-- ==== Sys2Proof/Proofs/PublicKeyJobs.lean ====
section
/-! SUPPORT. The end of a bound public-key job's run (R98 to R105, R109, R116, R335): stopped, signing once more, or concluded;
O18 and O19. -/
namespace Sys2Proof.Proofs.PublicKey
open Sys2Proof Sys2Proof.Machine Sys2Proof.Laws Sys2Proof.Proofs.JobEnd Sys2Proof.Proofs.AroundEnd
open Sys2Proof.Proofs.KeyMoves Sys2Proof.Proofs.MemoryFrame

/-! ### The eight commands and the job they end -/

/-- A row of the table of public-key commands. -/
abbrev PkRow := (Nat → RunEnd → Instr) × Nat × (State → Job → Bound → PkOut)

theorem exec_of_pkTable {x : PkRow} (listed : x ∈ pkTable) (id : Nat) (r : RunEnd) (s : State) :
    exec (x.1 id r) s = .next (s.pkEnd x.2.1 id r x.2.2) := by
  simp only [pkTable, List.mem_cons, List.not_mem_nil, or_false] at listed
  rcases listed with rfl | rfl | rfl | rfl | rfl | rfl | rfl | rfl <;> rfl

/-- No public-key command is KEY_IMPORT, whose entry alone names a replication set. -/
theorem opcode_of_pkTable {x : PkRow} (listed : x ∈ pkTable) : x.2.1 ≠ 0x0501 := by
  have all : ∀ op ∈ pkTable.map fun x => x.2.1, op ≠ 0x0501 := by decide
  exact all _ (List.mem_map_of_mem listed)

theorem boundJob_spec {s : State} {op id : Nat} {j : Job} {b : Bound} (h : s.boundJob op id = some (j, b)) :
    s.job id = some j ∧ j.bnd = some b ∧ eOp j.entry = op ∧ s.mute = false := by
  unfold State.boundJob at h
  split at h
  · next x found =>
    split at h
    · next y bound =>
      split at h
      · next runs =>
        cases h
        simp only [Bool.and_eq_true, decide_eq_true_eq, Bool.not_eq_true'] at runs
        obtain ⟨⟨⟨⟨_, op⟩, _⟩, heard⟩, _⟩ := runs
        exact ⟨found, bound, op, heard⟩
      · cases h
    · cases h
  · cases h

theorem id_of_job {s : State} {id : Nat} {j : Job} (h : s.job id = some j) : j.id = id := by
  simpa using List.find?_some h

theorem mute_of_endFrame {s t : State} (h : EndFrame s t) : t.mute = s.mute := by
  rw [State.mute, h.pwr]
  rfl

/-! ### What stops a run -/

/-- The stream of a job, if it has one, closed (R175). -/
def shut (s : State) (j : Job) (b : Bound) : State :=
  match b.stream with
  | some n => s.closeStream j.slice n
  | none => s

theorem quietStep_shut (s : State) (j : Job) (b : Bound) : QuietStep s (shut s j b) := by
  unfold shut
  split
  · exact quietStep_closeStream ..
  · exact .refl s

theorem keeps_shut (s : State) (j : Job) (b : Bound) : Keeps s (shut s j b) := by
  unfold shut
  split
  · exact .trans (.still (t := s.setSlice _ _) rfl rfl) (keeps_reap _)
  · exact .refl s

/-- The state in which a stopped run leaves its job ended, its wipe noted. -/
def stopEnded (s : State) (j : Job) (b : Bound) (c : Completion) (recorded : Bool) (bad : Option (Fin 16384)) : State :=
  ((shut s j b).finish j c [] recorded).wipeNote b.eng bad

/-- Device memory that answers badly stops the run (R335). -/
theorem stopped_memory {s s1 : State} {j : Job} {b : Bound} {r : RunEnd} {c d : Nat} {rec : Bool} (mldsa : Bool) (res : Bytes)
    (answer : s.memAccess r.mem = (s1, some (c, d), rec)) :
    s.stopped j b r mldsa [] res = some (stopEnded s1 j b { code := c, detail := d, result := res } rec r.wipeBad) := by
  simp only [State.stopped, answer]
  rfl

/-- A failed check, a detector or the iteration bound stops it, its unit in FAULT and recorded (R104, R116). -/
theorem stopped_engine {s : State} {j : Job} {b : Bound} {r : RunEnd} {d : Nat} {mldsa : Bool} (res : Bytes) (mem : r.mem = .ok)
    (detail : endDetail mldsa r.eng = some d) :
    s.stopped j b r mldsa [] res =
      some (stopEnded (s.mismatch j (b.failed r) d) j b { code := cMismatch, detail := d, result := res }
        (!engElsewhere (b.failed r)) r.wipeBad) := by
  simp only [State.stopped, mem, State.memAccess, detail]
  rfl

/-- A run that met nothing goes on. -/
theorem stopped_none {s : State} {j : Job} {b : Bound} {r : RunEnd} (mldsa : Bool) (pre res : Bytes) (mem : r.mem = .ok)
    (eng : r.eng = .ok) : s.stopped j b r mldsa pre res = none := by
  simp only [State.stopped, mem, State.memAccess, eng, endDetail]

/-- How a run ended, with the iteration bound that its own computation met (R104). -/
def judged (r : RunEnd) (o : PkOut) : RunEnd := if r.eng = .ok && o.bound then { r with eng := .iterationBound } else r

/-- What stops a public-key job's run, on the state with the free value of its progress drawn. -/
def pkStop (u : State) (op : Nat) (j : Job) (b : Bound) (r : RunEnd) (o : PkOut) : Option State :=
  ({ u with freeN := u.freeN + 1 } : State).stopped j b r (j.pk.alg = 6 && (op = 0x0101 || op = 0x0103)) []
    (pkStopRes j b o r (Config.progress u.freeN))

___

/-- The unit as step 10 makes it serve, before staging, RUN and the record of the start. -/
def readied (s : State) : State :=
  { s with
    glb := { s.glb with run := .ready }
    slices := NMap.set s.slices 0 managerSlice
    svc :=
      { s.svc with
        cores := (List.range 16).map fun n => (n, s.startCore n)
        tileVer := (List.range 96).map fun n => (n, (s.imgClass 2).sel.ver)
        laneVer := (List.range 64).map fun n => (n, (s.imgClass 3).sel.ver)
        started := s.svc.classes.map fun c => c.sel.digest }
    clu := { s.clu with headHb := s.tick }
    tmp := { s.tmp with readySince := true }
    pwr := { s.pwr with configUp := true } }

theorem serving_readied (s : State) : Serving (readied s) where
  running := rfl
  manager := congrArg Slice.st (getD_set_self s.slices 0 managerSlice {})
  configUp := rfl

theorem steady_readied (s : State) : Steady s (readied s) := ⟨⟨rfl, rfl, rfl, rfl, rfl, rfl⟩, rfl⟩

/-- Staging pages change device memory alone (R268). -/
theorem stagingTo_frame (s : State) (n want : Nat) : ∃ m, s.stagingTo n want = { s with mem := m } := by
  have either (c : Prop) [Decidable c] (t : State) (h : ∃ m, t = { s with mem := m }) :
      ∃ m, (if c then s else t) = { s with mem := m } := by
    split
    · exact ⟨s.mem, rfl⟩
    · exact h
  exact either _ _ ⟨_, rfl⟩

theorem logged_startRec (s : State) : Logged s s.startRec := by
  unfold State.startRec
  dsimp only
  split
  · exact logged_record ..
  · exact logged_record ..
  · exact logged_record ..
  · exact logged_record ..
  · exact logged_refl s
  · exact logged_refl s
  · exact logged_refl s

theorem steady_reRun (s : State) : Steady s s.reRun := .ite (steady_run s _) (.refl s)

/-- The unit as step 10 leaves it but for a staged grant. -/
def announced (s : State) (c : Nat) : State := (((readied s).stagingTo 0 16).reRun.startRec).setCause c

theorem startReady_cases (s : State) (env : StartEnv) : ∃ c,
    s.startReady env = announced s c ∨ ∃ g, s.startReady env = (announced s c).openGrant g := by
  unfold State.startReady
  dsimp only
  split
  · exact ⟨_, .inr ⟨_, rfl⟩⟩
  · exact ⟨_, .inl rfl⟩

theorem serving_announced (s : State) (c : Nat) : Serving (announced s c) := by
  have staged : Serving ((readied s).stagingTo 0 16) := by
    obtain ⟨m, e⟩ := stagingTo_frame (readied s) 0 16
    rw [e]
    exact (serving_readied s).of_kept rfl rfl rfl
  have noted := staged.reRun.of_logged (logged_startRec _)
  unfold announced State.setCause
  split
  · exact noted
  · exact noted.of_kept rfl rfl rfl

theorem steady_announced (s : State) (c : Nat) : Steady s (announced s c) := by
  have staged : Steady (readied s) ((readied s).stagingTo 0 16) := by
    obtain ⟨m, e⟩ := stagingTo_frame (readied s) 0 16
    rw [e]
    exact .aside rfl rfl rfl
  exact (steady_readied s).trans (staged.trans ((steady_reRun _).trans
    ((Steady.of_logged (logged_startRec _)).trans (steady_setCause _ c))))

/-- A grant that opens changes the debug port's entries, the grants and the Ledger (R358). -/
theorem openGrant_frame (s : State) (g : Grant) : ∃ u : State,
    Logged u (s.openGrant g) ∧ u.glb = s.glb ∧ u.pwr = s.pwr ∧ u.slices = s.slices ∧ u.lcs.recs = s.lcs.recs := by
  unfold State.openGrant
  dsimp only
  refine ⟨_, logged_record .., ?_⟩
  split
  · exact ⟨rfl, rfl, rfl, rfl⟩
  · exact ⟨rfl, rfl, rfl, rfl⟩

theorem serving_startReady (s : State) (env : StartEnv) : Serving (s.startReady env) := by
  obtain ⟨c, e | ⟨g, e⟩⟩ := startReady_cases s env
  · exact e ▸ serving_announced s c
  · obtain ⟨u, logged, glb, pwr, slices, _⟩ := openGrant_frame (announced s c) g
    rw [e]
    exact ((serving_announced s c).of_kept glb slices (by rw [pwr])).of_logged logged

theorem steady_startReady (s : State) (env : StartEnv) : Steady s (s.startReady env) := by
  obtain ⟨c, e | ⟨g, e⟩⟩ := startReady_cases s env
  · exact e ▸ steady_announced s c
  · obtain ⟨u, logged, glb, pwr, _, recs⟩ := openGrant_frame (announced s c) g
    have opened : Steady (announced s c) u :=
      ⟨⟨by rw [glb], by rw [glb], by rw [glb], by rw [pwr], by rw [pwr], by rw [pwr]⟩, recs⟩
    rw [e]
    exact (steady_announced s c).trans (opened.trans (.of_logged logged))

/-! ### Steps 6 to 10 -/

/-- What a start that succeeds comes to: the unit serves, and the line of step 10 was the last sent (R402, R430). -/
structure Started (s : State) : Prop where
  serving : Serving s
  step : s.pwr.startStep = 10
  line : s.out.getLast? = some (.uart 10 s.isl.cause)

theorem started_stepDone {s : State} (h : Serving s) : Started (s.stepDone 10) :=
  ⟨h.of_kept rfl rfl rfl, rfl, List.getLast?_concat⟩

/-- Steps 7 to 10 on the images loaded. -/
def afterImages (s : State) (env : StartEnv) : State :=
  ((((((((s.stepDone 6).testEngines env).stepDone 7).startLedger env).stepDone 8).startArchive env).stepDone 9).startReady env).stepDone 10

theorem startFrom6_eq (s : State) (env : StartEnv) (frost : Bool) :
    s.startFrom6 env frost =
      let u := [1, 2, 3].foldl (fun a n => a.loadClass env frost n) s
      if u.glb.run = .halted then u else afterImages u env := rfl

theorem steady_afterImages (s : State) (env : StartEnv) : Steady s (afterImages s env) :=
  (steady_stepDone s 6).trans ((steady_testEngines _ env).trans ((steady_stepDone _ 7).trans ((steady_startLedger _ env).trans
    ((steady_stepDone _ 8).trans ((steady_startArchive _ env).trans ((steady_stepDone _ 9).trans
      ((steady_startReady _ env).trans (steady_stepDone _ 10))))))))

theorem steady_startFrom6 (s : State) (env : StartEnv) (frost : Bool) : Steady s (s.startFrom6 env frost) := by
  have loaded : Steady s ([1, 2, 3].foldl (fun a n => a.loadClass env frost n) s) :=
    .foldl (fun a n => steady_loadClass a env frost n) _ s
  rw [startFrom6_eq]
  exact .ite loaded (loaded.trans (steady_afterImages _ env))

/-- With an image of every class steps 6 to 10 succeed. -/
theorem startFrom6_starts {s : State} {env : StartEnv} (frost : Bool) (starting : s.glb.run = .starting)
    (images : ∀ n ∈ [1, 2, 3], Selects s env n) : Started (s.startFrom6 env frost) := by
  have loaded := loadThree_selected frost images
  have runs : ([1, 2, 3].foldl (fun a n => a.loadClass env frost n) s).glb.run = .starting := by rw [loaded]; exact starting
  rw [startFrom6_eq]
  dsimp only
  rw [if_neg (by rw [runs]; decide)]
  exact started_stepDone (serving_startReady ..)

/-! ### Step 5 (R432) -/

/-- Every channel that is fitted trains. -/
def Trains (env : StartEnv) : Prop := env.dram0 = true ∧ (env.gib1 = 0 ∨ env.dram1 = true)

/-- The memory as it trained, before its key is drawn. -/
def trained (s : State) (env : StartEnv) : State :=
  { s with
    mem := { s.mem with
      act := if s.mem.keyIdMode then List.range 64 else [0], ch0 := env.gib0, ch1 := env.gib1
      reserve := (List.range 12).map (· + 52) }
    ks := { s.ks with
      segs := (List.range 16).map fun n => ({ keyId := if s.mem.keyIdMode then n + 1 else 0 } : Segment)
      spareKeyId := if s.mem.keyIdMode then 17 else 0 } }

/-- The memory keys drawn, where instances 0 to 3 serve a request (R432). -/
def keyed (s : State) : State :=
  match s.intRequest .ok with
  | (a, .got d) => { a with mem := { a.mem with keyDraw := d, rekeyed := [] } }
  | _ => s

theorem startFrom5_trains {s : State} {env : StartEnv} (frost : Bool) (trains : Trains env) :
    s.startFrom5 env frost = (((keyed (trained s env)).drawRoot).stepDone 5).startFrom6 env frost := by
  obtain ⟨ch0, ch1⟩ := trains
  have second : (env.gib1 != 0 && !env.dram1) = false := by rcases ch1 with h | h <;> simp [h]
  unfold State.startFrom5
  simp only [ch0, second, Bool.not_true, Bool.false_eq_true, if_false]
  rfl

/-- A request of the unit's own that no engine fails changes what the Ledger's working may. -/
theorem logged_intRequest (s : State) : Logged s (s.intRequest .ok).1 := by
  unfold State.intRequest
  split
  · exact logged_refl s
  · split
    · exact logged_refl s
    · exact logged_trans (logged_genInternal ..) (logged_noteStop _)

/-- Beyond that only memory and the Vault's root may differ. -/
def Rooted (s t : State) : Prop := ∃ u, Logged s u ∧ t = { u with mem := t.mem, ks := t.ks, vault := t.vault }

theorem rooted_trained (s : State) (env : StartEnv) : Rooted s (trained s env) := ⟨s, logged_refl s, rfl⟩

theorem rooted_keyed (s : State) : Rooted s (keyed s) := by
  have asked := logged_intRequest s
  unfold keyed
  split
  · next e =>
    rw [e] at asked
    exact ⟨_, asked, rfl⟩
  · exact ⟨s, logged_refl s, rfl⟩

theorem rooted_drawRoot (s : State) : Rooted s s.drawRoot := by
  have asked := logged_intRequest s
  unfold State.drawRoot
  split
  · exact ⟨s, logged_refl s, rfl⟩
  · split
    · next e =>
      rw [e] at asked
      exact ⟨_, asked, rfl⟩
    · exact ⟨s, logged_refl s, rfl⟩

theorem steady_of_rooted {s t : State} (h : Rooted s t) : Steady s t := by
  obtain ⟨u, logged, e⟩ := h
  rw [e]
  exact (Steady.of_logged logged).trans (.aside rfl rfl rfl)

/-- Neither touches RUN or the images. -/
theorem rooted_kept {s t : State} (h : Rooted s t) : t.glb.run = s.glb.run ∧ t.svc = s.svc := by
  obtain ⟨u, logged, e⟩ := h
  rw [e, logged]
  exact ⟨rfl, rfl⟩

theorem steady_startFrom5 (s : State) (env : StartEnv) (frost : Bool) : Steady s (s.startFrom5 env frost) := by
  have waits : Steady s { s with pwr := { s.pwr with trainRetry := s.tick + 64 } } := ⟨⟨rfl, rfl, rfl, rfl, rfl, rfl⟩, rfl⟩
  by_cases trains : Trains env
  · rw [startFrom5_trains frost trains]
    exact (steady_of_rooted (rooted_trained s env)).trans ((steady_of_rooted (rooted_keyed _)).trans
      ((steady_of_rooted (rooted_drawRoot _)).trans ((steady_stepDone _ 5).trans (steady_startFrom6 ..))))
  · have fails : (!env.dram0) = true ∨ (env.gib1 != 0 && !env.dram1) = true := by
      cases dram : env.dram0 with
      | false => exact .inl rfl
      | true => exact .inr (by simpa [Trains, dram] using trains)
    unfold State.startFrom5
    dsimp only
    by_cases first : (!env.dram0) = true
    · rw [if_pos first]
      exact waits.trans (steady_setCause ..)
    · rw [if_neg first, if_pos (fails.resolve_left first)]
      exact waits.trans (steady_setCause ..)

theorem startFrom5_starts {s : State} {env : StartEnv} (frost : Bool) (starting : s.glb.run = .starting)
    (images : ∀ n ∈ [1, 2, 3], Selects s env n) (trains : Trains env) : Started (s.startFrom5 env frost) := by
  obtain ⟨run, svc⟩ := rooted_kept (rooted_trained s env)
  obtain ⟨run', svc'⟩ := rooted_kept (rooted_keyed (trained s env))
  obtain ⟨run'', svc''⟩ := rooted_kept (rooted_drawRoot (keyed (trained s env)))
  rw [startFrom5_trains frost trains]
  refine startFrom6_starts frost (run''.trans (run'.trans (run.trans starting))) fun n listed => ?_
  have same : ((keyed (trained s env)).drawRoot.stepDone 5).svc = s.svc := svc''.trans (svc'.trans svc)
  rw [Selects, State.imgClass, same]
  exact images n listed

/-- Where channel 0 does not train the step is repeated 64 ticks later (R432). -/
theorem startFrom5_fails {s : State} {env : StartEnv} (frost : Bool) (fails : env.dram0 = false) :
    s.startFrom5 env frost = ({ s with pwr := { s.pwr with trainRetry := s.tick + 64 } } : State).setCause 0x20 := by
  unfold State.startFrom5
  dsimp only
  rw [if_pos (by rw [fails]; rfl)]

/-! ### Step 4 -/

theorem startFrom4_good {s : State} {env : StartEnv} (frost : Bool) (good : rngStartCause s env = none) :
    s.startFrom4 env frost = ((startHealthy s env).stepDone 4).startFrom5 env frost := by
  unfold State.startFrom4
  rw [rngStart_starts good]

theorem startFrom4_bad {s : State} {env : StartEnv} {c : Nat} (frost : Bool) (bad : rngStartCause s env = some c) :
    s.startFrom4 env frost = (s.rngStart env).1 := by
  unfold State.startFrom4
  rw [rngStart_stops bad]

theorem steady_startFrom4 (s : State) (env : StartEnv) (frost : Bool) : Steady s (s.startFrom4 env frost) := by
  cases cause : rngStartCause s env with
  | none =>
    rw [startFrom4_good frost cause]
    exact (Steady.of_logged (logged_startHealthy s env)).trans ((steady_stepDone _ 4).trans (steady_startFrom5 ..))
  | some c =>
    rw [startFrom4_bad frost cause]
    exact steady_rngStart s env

___

— Exercise description —
Above are the records; print exactly the lines from the line with "theorem serving_announced (s" to the line with "exact .aside rfl rfl rfl", including both, and nothing else.

— Your solution —
theorem serving_announced (s : State) (c : Nat) : Serving (announced s c) := by
  have staged : Serving ((readied s).stagingTo 0 16) := by
    obtain ⟨m, e⟩ := stagingTo_frame (readied s) 0 16
    rw [e]
    exact (serving_readied s).of_kept rfl rfl rfl
  have noted := staged.reRun.of_logged (logged_startRec _)
  unfold announced State.setCause
  split
  · exact noted
  · exact noted.of_kept rfl rfl rfl

theorem steady_announced (s : State) (c : Nat) : Steady s (announced s c) := by
  have staged : Steady (readied s) ((readied s).stagingTo 0 16) := by
    obtain ⟨m, e⟩ := stagingTo_frame (readied s) 0 16
    rw [e]
    exact .aside rfl rfl rfl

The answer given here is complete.